Scientific classification
- Kingdom: Plantae
- Clade: Tracheophytes
- Clade: Angiosperms
- Clade: Eudicots
- Clade: Asterids
- Order: Lamiales
- Family: Orobanchaceae
- Genus: Pedicularis
- Species: P. dudleyi
- Binomial name: Pedicularis dudleyi Elmer

= Pedicularis dudleyi =

- Authority: Elmer
- Conservation status: G2

Species of tree

Pedicularis dudleyi is a rare species of flowering plant in the family Orobanchaceae known by the common name Dudley's lousewort. It is endemic to central California, where it is known from about ten scattered occurrences along the coast and in the coastal mountain ranges. It has been found in three locations along the Central California coast. The species was named for 19th-century Stanford University botanist William Dudley.

==Description==
The species is a hairy perennial herb and produces one or more stems 10 to 30 cm tall from a caudex. The leaves are up to 26 cm long and divided into many toothed lobes or lobed leaflets. The inflorescence is a raceme of flowers occupying the top of the stem. Each flower is up to 2.4 cm long and club-shaped, with a hood-like upper lip and a three-lobed lower lip. The flower is light pink or purplish with darker markings. At the base of the flowers are long-haired bracts and woolly sepals.

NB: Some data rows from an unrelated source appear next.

/-! ### Values under the windows (R129) -/

/-- The bytes of a plane as a command reads them: the results of earlier commands but for those whose windows it is inside. -/
def mview (t : Tile) (q : MCmd) (plane : Nat) : Mem :=
  (t.mpend.filter fun x => x.plane == plane && decide (x.id < q.id) && !x.holds q.pos).foldl
    (fun m x => x.bytes.foldl (fun m b => Mem.put m b.1 b.2) m) (planeMem t plane)
/-- The poisoned bytes of a plane after some bytes are written with theirs. -/
def mixBad (old : List (Nat × W)) (bytes : List (Nat × Byte)) (new : List (Nat × W)) : List (Nat × W) :=
  (old.filter fun x => !(bytes.any fun b => b.1 == x.1)) ++ new
/-- The poisoned bytes of a plane as a command reads them. -/
def mbad (t : Tile) (q : MCmd) (plane : Nat) : List (Nat × W) :=
  (t.mpend.filter fun x => x.plane == plane && decide (x.id < q.id) && !x.holds q.pos).foldl
    (fun l x => mixBad l x.bytes x.poison) ((t.mpoison.filter (·.1 == plane)).map (·.2))

/-- Write a held result into its plane. -/
def MPend.apply (t : Tile) (x : MPend) : Tile :=
  let m := x.bytes.foldl (fun m b => Mem.put m b.1 b.2) (planeMem t x.plane)
  let old := (t.mpoison.filter (·.1 == x.plane)).map (·.2)
  let bad := (mixBad old x.bytes x.poison).map fun y => (x.plane, y)
  { (setPlane t x.plane m) with mpoison := t.mpoison.filter (·.1 != x.plane) ++ bad }
/-- A held result that no command, open or still to come, must miss. -/
def MPend.free (t : Tile) (x : MPend) : Bool :=
  t.mwin.all (fun q => decide (x.id < q.id) && !x.holds q.pos) && !winOpen (t.math.posOf false) x.depth x.expiry
/-- Write the oldest held results while they are free. -/
def mSettle (fuel : Nat) (t : Tile) : Tile :=
  match fuel, t.mpend with
  | n + 1, x :: r => if x.free t then mSettle n (MPend.apply { t with mpend := r } x) else t
  | _, _ => t

/-! ### Issue (R124, R128, R134) -/

/-- R124: the configuration of m[n] is invalid or fails a requirement: its number. -/
def needM (t : Tile) (n : Nat) (own : W → Bool) : Option Nat :=
  let c := vget t.mcfg n
  if mValid c && own c then none else some n
/-- R140: requirements of each operand of MMA on its own. -/
def denseA (c : W) : Bool := mSparse c == 0 && (mSet (mType c)).isSome
def denseB (c : W) : Bool := denseA c && decide (mRows c ≤ 24)
/-- R140: two configurations that form an MMA pair. -/
def densePair (a b : W) : Bool := mSet (mType a) == mSet (mType b) && mKlen a == mKlen b
/-- R124: a product's checks: operand A, operand B, then the pair. -/
def pairCheck (t : Tile) (e : Enc) (a b : W → Bool) (pair : W → W → Bool) : Option Nat :=
  (needM t e.fb a <|> needM t e.fc b) <|> (if pair (vget t.mcfg e.fb) (vget t.mcfg e.fc) then none else some e.fc)

/-- R134 to R138: the lines of a memory command's footprint: how many, and the bytes of each. -/
def footOf (i : Instr) (cfgA : W) : Option (Nat × Nat × Bool) :=
  match i with
  | .mld _ => some (mRows cfgA, mRb cfgA, false)
  | .mldc _ => some (mKlen cfgA, ceilDiv (mRows cfgA * mWidth cfgA) 8, false)
  | .mlds _ => some (mRows cfgA, ceilDiv (mKlen cfgA) (if mBlk cfgA then 32 else 8), false)
  | .mldm _ => some (mRows cfgA, ceilDiv (mKlen cfgA) 2, false)
  | .mst _ => some (mRows cfgA, mRb cfgA, true)
  | .mstc _ => some (mKlen cfgA, ceilDiv (mRows cfgA * mWidth cfgA) 8, true)
  | .zld _ => some (32, 96, false)
  | .zst _ => some (32, 96, true)
  | .zout e => some (32, 24 * laneBits e.ty / 8, true)
  | _ => none
/-- The start of line i. -/
def lineAt (base stride : W) (i : Nat) : W := base + w i * stride
/-- R134: the words of a footprint, lowest address first. -/
def footWords (base stride : W) (count len : Nat) : List (W × Nat) :=
  sortAddrs ((List.range count).flatMap fun i => wordAddrs (lineAt base stride i) (ceilDiv len 8))
/-- R134: base address and the checks of a footprint: the fault, if any. -/
def mBase (e : Enc) (k : Core) : W :=
  k.g e.b + (if e.imms.isEmpty then 0 else BitVec.ofInt 64 (intOf true (8 * e.imms.length) e.immHigh))
def footFault (s : State) (e : Enc) (f : Nat × Nat × Bool) : Option (Nat × W) :=
  let k := s.me
  let base := mBase e k
  let stride := k.g e.c
  if base.toNat % 8 ≠ 0 then some (0x09, base)
  else if stride.toNat % 8 ≠ 0 then some (0x09, stride)
  else match places s s.cur ⟨f.2.2, false⟩ (footWords base stride f.1 f.2.1) with
    | .error x => some x
    | .ok _ => none

/-- R38, R129: a command that has been performed discards the results, come or to come, of the earlier commands inside whose windows it
writes the same registers. One that traps or is discarded writes nothing and discards nothing (R132). -/
def discardOld (t : Tile) (q : MCmd) : Tile :=
  { t with
    mwin := mapIf t.mwin (fun x => decide (x.id < q.id) && x.holds q.pos) fun x =>
      { x with dead := x.dead ++ (destsOf x.i).filter fun d => (destsOf q.i).contains d }
    mpend := t.mpend.filter fun x => !(decide (x.id < q.id) && (destsOf q.i).contains (x.plane, x.num) && x.holds q.pos) }
/-- R128: a command enters the window with the next ID. -/
def enterWindow (i : Instr) (e : Enc) (step : Nat) (s : State) : State :=
  let t := s.here
  let k := s.me
  let id := (t.lastId + 1) % 2 ^ 64
  let q : MCmd := { id := id, i := i, pc := k.pc, pos := k.pos, cfgA := vget t.mcfg e.fa, cfgB := vget t.mcfg e.fb,
                    cfgC := vget t.mcfg e.fc, base := mBase e k, stride := k.g e.c, fpMode := k.ctl.fpMode, seed := k.ctl.seed,
                    deps := t.mdep, started := false, dead := [], step := step,
                    asks := [], sites := [] }
  s.setTile s.cur.site { t with lastId := id, mdep := [], mwin := t.mwin ++ [q] }
/-- R66: the LFSR after n draws. -/
def drawN (n : Nat) (seed : Nat) : Nat := (List.range n).foldl (fun x _ => lfsrDraw x) seed

/-- R128, R132: issue a command: MATRIX_CONFIG, then ALIGN and the address map, then the window. A memory command issues once the
core's earlier accesses have been performed (R131). -/
def issueCmd (i : Instr) (e : Enc) (cfg : Option Nat) (s : State) : Eff :=
  match cfg with
  | some n => .trap 0x11 (w n) s
  | none =>
    let foot := footOf i (vget s.here.mcfg e.fa)
    match foot.bind (footFault s e) with
    | some (c, d) => .trap c d s
    | none =>
      if 32 ≤ s.here.mwin.length || (foot.isSome && !accessesDone s s.cur) then .wait 0 0 s
      else .ok (enterWindow i e 0 s)

/-- R127: encodings that pair forms and ZOUT refuse. -/
def pairCk (e : Enc) : Ck := { bad := e.a % 2 != 0 }
def zoutCk (e : Enc) : Ck :=
  let cplx := decide (19 ≤ e.ty ∧ e.ty ≤ 21)
  let ok := if 8 ≤ e.ty ∧ e.ty ≤ 12 then decide (e.mod ≤ 6)
    else (decide (e.ty ≤ 2) || decide (4 ≤ e.ty ∧ e.ty ≤ 6) || cplx) && decide (e.mod ≤ 1)
  { bad := !ok || (cplx && e.a % 2 != 0) }

/-- MLD, R135. -/
def execMld (e : Enc) (s : State) : Out State :=
  issue (.mld e) {} (fun _ e s => issueCmd (.mld e) e (needM s.here e.fa fun _ => true) s) s
/-- MLDC, R135. -/
def execMldc (e : Enc) (s : State) : Out State :=
  issue (.mldc e) {} (fun _ e s => issueCmd (.mldc e) e (needM s.here e.fa fun _ => true) s) s
/-- MLDS, R135. -/
def execMlds (e : Enc) (s : State) : Out State :=
  issue (.mlds e) {} (fun _ e s => issueCmd (.mlds e) e (needM s.here e.fa fun c => blockType (mBlk c) (mType c)) s) s
/-- MLDM, R135. -/
def execMldm (e : Enc) (s : State) : Out State :=
  issue (.mldm e) {} (fun _ e s => issueCmd (.mldm e) e (needM s.here e.fa fun c => mSparse c != 0) s) s
/-- MST, R136. -/
def execMst (e : Enc) (s : State) : Out State :=
  issue (.mst e) {} (fun _ e s => issueCmd (.mst e) e (needM s.here e.fa fun _ => true) s) s
/-- MSTC, R136. -/
def execMstc (e : Enc) (s : State) : Out State :=
  issue (.mstc e) {} (fun _ e s => issueCmd (.mstc e) e (needM s.here e.fa fun _ => true) s) s
/-- MMA, R140, R141. -/
def execMma (e : Enc) (s : State) : Out State :=
  issue (.mma e) {} (fun _ e s => issueCmd (.mma e) e (pairCheck s.here e denseA denseB densePair) s) s
/-- MMAX, R140, R142. -/
def execMmax (e : Enc) (s : State) : Out State :=
  issue (.mmax e) {} (fun _ e s =>
    let own := fun c => mSparse c == 0 && blockType (mBlk c) (mType c)
    issueCmd (.mmax e) e (pairCheck s.here e own (fun c => own c && decide (mRows c ≤ 24)) fun a b =>
      mBlk a == mBlk b && mWidth a == mWidth b && mKlen a == mKlen b) s) s
/-- MMAS, R140, R143. -/
def execMmas (e : Enc) (s : State) : Out State :=
  issue (.mmas e) {} (fun _ e s =>
    issueCmd (.mmas e) e (pairCheck s.here e denseA
      (fun c => mSparse c != 0 && (mSet (mType c)).isSome && decide (mRows c ≤ 24)) fun a b =>
      mSet (mType a) == mSet (mType b) && mKlen a * mN b == mKlen b * 12) s) s
/-- MMAC, R140, R144. -/
def execMmac (e : Enc) (s : State) : Out State :=
  issue (.mmac e) (pairCk e) (fun _ e s =>
    let own := fun c => mSparse c == 0 && isCplx (mType c)
    issueCmd (.mmac e) e (pairCheck s.here e own (fun c => own c && decide (mRows c ≤ 24)) fun a b =>
      mType a == mType b && mKlen a == mKlen b) s) s
/-- ZCLR, R137. -/
def execZclr (e : Enc) (s : State) : Out State := issue (.zclr e) {} (fun _ e s => issueCmd (.zclr e) e none s) s
/-- ZLD, R137. -/
def execZld (e : Enc) (s : State) : Out State := issue (.zld e) {} (fun _ e s => issueCmd (.zld e) e none s) s
/-- ZST, R137. -/
def execZst (e : Enc) (s : State) : Out State := issue (.zst e) {} (fun _ e s => issueCmd (.zst e) e none s) s
/-- ZOUT, R138: SR draws are taken in the order of issue (R133), after those of the vector instructions before it. -/
def execZout (e : Enc) (s : State) : Out State :=
  issue (.zout e) (zoutCk e) (fun _ e s =>
    let draws := zoutDraws e s.me.ctl.fpMode
    match issueCmd (.zout e) e none s with
    | .ok s' =>
      if draws && !s.me.vq.isEmpty then .wait 0 0 s
      else if draws then .ok (s'.modCtl s.cur fun r => { r with seed := w (drawN 768 (W.bits r.seed 0 32)) })
      else .ok s'
    | x => x) s
/-- MTR, R139. -/
def execMtr (e : Enc) (s : State) : Out State :=
  issue (.mtr e) {} (fun _ e s =>
    let own := fun c => mSparse c == 0
    let a := vget s.here.mcfg e.fa
    let b := vget s.here.mcfg e.fb
    let pair := mWidth a == mWidth b && mRows a == mKlen b && mKlen a == mRows b
    issueCmd (.mtr e) e ((needM s.here e.fa own <|> needM s.here e.fb own) <|> (if pair then none else some e.fb)) s) s

/-- MCHMMA, R148: outside a chain it traps; the west and north members check their own operand. -/
def execMchmma (e : Enc) (s : State) : Out State :=
  issue (.mchmma e) {} (fun _ e s =>
    let c := s.here.chain
    let bad := if c.state = 0 then some e.fb
      else (if c.cpos = 0 then needM s.here e.fb denseA else none) <|> (if c.rpos = 0 then needM s.here e.fc denseB else none)
    match bad with
    | some n => .trap 0x11 (w n) s
    | none =>
      if 32 ≤ s.here.mwin.length then .wait 0 0 s
      else .ok ((enterWindow (.mchmma e) e c.steps s).modHere fun t => { t with chain := t.chain.issue })) s

/-- MCFG, R125. -/
def execMcfg (e : Enc) (s : State) : Out State :=
  issue (.mcfg e) { bad := !e.imms.isEmpty && e.b != 0, info := if e.imms.isEmpty then 0 else w e.b } (fun _ e s =>
    writeMcfg s s.cur.site e.fa (if e.imms.isEmpty then s.me.g e.b else w e.immHigh)) s

/-- R130: Id(x) for the back-distance of an instruction. -/
def backId (e : Enc) (x : Nat) : Nat := if e.immHigh < x then x - e.immHigh else 0
/-- MID, R130. -/
def execMid (e : Enc) (s : State) : Out State :=
  issue (.mid e) {} (fun _ e s => .ok (s.modMe fun k => k.writeW e.L .g e.a (w (backId e s.here.lastId)))) s
/-- MDEP, R130. -/
def execMdep (e : Enc) (s : State) : Out State :=
  issue (.mdep e) {} (fun _ e s =>
    let i1 := backId e (s.me.g e.b).toNat
    let i2 := backId e (s.me.g e.c).toNat
    if s.here.lastId < i1 then .trap 0x03 (w i1) s
    else if s.here.lastId < i2 then .trap 0x03 (w i2) s
    else .ok (s.modHere fun t => { t with mdep := [i1, i2].filter (· != 0) })) s
/-- MWAIT, R130. -/
def execMwait (e : Enc) (s : State) : Out State :=
  issue (.mwait e) {} (fun _ e s =>
    let i1 := backId e (s.me.g e.b).toNat
    if s.here.lastId < i1 then .trap 0x03 (w i1) s
    else if s.here.mwin.any (·.id == i1) then .wait 9 0 s else .ok s) s
/-- MFENCE, R130. -/
def execMfence (e : Enc) (s : State) : Out State :=
  issue (.mfence e) {} (fun _ e s =>
    if s.here.mwin.any fun q => decide (q.id ≤ backId e s.here.lastId) then .wait 9 0 s else .ok s) s

/-- MCHJOIN, R146. -/
def execMchjoin (e : Enc) (s : State) : Out State :=
  issue (.mchjoin e) {} (fun _ e s =>
    let (x, c) := chainJoin s s.cur.site (s.me.g e.b)
    .ok ((s.modHere fun t => { t with chain := c }).modMe fun k => k.writeW e.L .g e.a (w x))) s
/-- Some MCHMMA of the tile is open. -/
def Tile.chainOpen (t : Tile) : Bool := t.mwin.any fun q => match q.i with
  | .mchmma _ => true
  | _ => false
/-- MCHLEAVE, R149. -/
def execMchleave (e : Enc) (s : State) : Out State :=
  issue (.mchleave e) {} (fun _ _ s => if s.here.chainOpen then .wait 0 0 s else .ok (chainLeave s s.cur.site)) s
/-- MCHDIM, R150. -/
def execMchdim (e : Enc) (s : State) : Out State :=
  issue (.mchdim e) {} (fun _ e s => .ok (s.modMe fun k => k.writeW e.L .g e.a (chainDim s s.cur.site (s.me.g e.b)))) s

The fruit is a capsule roughly 1 cm long containing seeds with netted surfaces.

==Locations==
The plant thrives only among old-growth trees, depending on redwood leaf litter and on a complex array of fungi that grows on the roots of the trees. Fewer than 10 known locations are known to support the plant in three areas along the Central California coast, including specific sections of Pescadero Creek in the Santa Cruz Mountains, the Arroyo De La Cruz In the South Santa Lucia Mountains, and one site within the boundary of Boy Scout Camp Pico Blanco. That location at the site of the former Catholic Chapel contains about 50% of the known specimens. Monterey County cited the Scouts in 1989 for their "repeated destruction of Dudley's lousewort and its habitat." When the council cut 38 damaged trees after a fire in 2003, wood cuttings were piled on top of the lousewort.